Protecting our children
It goes without saying that as parents our main job is to protect our children from anything and anyone that may hurt them. Though we may try it is impossible for us to be with them every single second of their lives. In our modern society, most of the time both parents work outside of the home which means we have to trust schools, daycares, family and friends with our children for up to 40 hours a week or more.

Usually, after a sexual assault or inappropriate behaviors happen we as parents aren’t told but it is up to us to vet those who we trust with our children. In the case that the wrong person slips through the cracks we know the warning signs of abuse. At this time we need to get into action by removing them from the situation, and contacting authorities. We need to show them that they matter and we will do everything in our power to make the situation right.
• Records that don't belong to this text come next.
-- ==== Sys2Proof/Certificates/Slice0/Obligations.lean ====
section
/-! DEFINITION. The statements for the provers. Each docstring names the rule of spec/ it formalises. -/

open Sys2Proof Sys2Proof.Machine

/-! ### Encodings (30_encoding.md) -/

/-- R90, R92 to R94, R100 to R103, R110, R115: the decoder gives back every well-formed instruction from the bytes the encoder
writes for it, whatever follows, and consumes exactly those bytes. -/
def Obligations.DecodeOfEncodeIsIdentity : Prop :=
  ∀ (i : Instr) (rest : List Byte), i.wellFormed = true →
    decode i.context (encode i ++ rest) = .ok i i.length ∧ (encode i).length = i.length

/-- R104, R106, R107: what the decoder reads from a stream or an archive is well-formed, belongs to the context, and encodes to
exactly the bytes it was read from: each record and token has one encoding. -/
def Obligations.EncodeOfDecodeIsIdentity : Prop :=
  ∀ (c : DecodeContext) (bytes : List Byte) (i : Instr) (k : Nat), c ≠ .command → decode c bytes = .ok i k →
    i.wellFormed = true ∧ i.context = c ∧ k = i.length ∧ k ≤ bytes.length ∧ encode i = bytes.take k

/-- R104: the map of all first bytes under flag bit 1, with the length field and the lengths of each form; under flag bit 0 every
byte is a literal. -/
def Obligations.FirstByteSelectsForm : Prop :=
  ∀ (b1 b2 b3 b4 : Byte),
    (b1.toNat ≤ 0x0F → ∃ v d, decode (.token true) [b1, b2, b3, b4] = .ok (.refM v d) 3 ∧
      v.toNat = b1.toNat % 16 * 16 + b2.toNat / 16 ∧ 17 ≤ (lengthM v).toNat ∧ (lengthM v).toNat ≤ 272) ∧
    (0x10 ≤ b1.toNat → b1.toNat ≤ 0x1F → ∃ v d, decode (.token true) [b1, b2, b3, b4] = .ok (.refL v d) 4 ∧
      v.toNat = b1.toNat % 16 * 4096 + b2.toNat * 16 + b3.toNat / 16 ∧
      273 ≤ (lengthL v).toNat ∧ (lengthL v).toNat ≤ 65808) ∧
    (0x20 ≤ b1.toNat → ∃ l d, decode (.token true) [b1, b2, b3, b4] = .ok (.refS l d) 2 ∧
      (lengthS l).toNat = b1.toNat / 16 + 1) ∧
    decode (.token false) [b1, b2, b3, b4] = .ok (.lit b1) 1

/-- R101 to R103, R105: the length and the displacement of each back-reference form, by the decoding formulas on its bytes. -/
def Obligations.OperandFormulas : Prop :=
  ∀ (b1 b2 b3 b4 : Byte),
    (∀ l d, decode (.token true) [b1, b2, b3, b4] = .ok (.refS l d) 2 →
      (lengthS l).toNat = (b1.toNat >>> 4) + 1 ∧
      (displacement d).toNat = ((b1.toNat &&& 0xF) <<< 8 ||| b2.toNat) + 1) ∧
    (∀ v d, decode (.token true) [b1, b2, b3, b4] = .ok (.refM v d) 3 →
      (lengthM v).toNat = ((b1.toNat &&& 0xF) <<< 4 ||| b2.toNat >>> 4) + 0x11 ∧
      (displacement d).toNat = ((b2.toNat &&& 0xF) <<< 8 ||| b3.toNat) + 1) ∧
    (∀ v d, decode (.token true) [b1, b2, b3, b4] = .ok (.refL v d) 4 →
      (lengthL v).toNat = ((b1.toNat &&& 0xF) <<< 12 ||| b2.toNat <<< 4 ||| b3.toNat >>> 4) + 0x111 ∧
      (displacement d).toNat = ((b3.toNat &&& 0xF) <<< 8 ||| b4.toNat) + 1)
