-- ==== Sys2Proof/Tests/Slice0.lean ====
section
/-! SUPPORT. Tests of this model against the spec's tables and its vectors (95_test_vectors.md, named in each comment), and for
every obligation with hypotheses a concrete case that meets them (`witness_<Name>`). -/

namespace Sys2Proof.Tests

open Sys2Proof Sys2Proof.Machine

/-! ### Helpers -/

/-- The state after a step that has one. -/
def after : Host.Outcome State Fault Refusal → State
  | .next t => t
  | .fault _ => State.reset
  | .refused _ => State.reset

/-- An idle block with `bytes` in `IN` and their number in `IN_LEN`. -/
def loaded (bytes : List Byte) : State :=
  { State.reset with inp := (Memory.empty 0).writeAll 0 bytes, inLen := BitVec.ofNat 32 bytes.length }

/-- A running command on `bytes`, in phase `p`. -/
def running (op : BitVec 3) (p : Phase) (bytes : List Byte) : State :=
  { loaded bytes with op := op, phase := p, status := 1, ilenCmd := BitVec.ofNat 32 bytes.length }

/-- `LZ_DEC` in its main loop, `bytes` being the rest of the stream and `produced` the output so far, with flag byte `flags` and
mask `mask`; the declared size is 20. -/
def decoding (flags mask : Byte) (produced bytes : List Byte) : State :=
  { running opLzDec .tokens bytes with
    ilen := BitVec.ofNat 32 bytes.length, size := 20, flags := flags, mask := mask
    out := (Memory.empty 1).writeAll 0 produced, hist := (Memory.empty 1).writeAll 0 produced
    olen := BitVec.ofNat 32 produced.length, wp := BitVec.ofNat 12 produced.length }

/-- `LZ_ENC` in its main loop on `bytes` at `pos`, after the sub-header. -/
def encoding (bytes : List Byte) (pos : Word) : State :=
  { running opLzEnc .compress bytes with n := BitVec.ofNat 32 bytes.length, pos := pos, wlen := 4 }

/-- A command whose XOR region is `region`, which lies in `WORK` from offset 0 on. -/
def chained (op : BitVec 3) (p : Phase) (region : List Byte) (key : Word) : State :=
  { running op p [] with
    work := (Memory.empty 1).writeAll 0 region, blen := BitVec.ofNat 32 region.length, key := key }

/-- The first `k` bytes of `OUT`. -/
def outBytes (k : Nat) (s : State) : List Byte := (List.range k).map fun i => s.out.read .out i

/-- The first `k` bytes of `WORK`. -/
def workBytes (k : Nat) (s : State) : List Byte := (List.range k).map fun i => s.work.read .work i

/-! ### WellFormed: each check refuses an ill-formed term (R92, R101, R235) -/

theorem test_ill_formed_refS : (Instr.refS 0 0).wellFormed = false ∧ (Instr.refS 1 5).wellFormed = false := by decide
theorem test_ill_formed_lzhdr : (Instr.lzhdr 0).wellFormed = false := by decide
theorem test_ill_formed_envUnknown :
    (Instr.envUnknown 0x17 1).wellFormed = false ∧ (Instr.envUnknown 0x04 1).wellFormed = false := by decide
theorem test_well_formed_boundaries :
    (Instr.refS 2 0xFFF).wellFormed = true ∧ (Instr.lzhdr 1).wellFormed = true ∧ (Instr.lzhdrx 0).wellFormed = true ∧
      (Instr.envUnknown 0x16 0).wellFormed = true := by decide

/-! ### Decode: one word of every row, written out from the tables of 30_encoding.md -/

theorem test_decode_lit : decode (.token false) [0x11] = .ok (.lit 0x11) 1 := by decide
/-- T15: `00 30 02` is `REF_M 20,3`: `v` = 3, `d` = 2. -/
theorem test_decode_refM : decode (.token true) [0x00, 0x30, 0x02] = .ok (.refM 0x03 0x002) 3 := by decide
/-- T19: `10 EE C0 02` is `REF_L 4093,3`: `v` = 4093 - 273 = 0xEEC, `d` = 2. -/
theorem test_decode_refL : decode (.token true) [0x10, 0xEE, 0xC0, 0x02] = .ok (.refL 0x0EEC 0x002) 4 := by decide
/-- T19: `2F FF` is `REF_S 3,4096`. -/
theorem test_decode_refS : decode (.token true) [0x2F, 0xFF] = .ok (.refS 2 0xFFF) 2 := by decide
theorem test_decode_flags : decode .flags [0x40, 0x41] = .ok (.flags 0x40) 1 := by decide
theorem test_decode_lzhdr : decode .header [0x11, 0x12, 0x34, 0x56] = .ok (.lzhdr 0x563412) 4 := by decide
theorem test_decode_lzhdrx :
    decode .header [0x11, 0, 0, 0, 0x12, 0x34, 0x56, 0x78] = .ok (.lzhdrx 0x78563412) 8 := by decide
theorem test_decode_env17 : decode .envelope [0x17, 0x05, 0x06, 0x07] = .ok (.env17 0x070605) 4 := by decide
theorem test_decode_env04 : decode .envelope [0x04, 0x08, 0x00, 0x00] = .ok (.env04 8) 4 := by decide
theorem test_decode_envUnknown : decode .envelope [0x18, 0x05, 0x00, 0x00] = .ok (.envUnknown 0x18 5) 4 := by decide
theorem test_decode_nop : decode .command [0x00, 0x01, 0x00, 0x00] = .ok .nop 4 := by decide
/-- H6: the ignored bits of 0xFFFFFEF9 are all ones. -/
theorem test_decode_lzDec : decode .command [0xF9, 0xFE, 0xFF, 0xFF] = .ok (.lzDec 0) 4 := by decide
theorem test_decode_lzEnc : decode .command [0x02, 0x01, 0x00, 0x00] = .ok (.lzEnc 1) 4 := by decide
theorem test_decode_ctDec : decode .command [0x03, 0x00, 0x00, 0x00] = .ok (.ctDec 0) 4 := by decide
theorem test_decode_ctEncRaw : decode .command [0x04, 0x02, 0x00, 0x00] = .ok .ctEncRaw 4 := by decide
theorem test_decode_ctEncCompressed : decode .command [0x0C, 0x01, 0x00, 0x00] = .ok .ctEncCompressed 4 := by decide
theorem test_decode_reservedOp5 : decode .command [0x05, 0x01, 0x00, 0x00] = .ok (.reservedOp5 1) 4 := by decide
theorem test_decode_reservedOp6 : decode .command [0x06, 0x00, 0x00, 0x00] = .ok (.reservedOp6 0) 4 := by decide
theorem test_decode_reservedOp7 : decode .command [0xFF, 0x00, 0x00, 0x00] = .ok (.reservedOp7 0) 4 := by decide
/-- F3, F2b, F4, CF1: a wrong magic, and the length tests before and after it. -/
theorem test_decode_rejects :
    decode .header [0x10, 0x05, 0x00, 0x00] = .reject .badMagic ∧ decode .header [0x10, 0x05, 0x00] = .reject .short ∧
      decode .header [0x11, 0, 0, 0, 5, 0, 0] = .reject .short ∧ decode .envelope [0x17, 0x05, 0x00] = .reject .short := by
  decide
theorem test_encode_tokens :
    encode (.refM 0x03 0x002) = [0x00, 0x30, 0x02] ∧ encode (.refL 0x0EEC 0x002) = [0x10, 0xEE, 0xC0, 0x02] ∧
      encode (.refS 2 0xFFF) = [0x2F, 0xFF] := by decide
Follow up counseling and private conversations are also very important to help your child emotionally process what they’ve experienced and help to ensure that a loss of self-esteem and security are restored. From what I have seen, a parent’s mismanagement during the aftermath of abuse can be just as damaging as the actual abuse. Love and Hip Hop star, Hazel E, was recently a guest on Iyanla Vanzant’s television show Iyanla Fix my life. While on the show she confides in the show’s host, telling her about her sexual assault experience as a child.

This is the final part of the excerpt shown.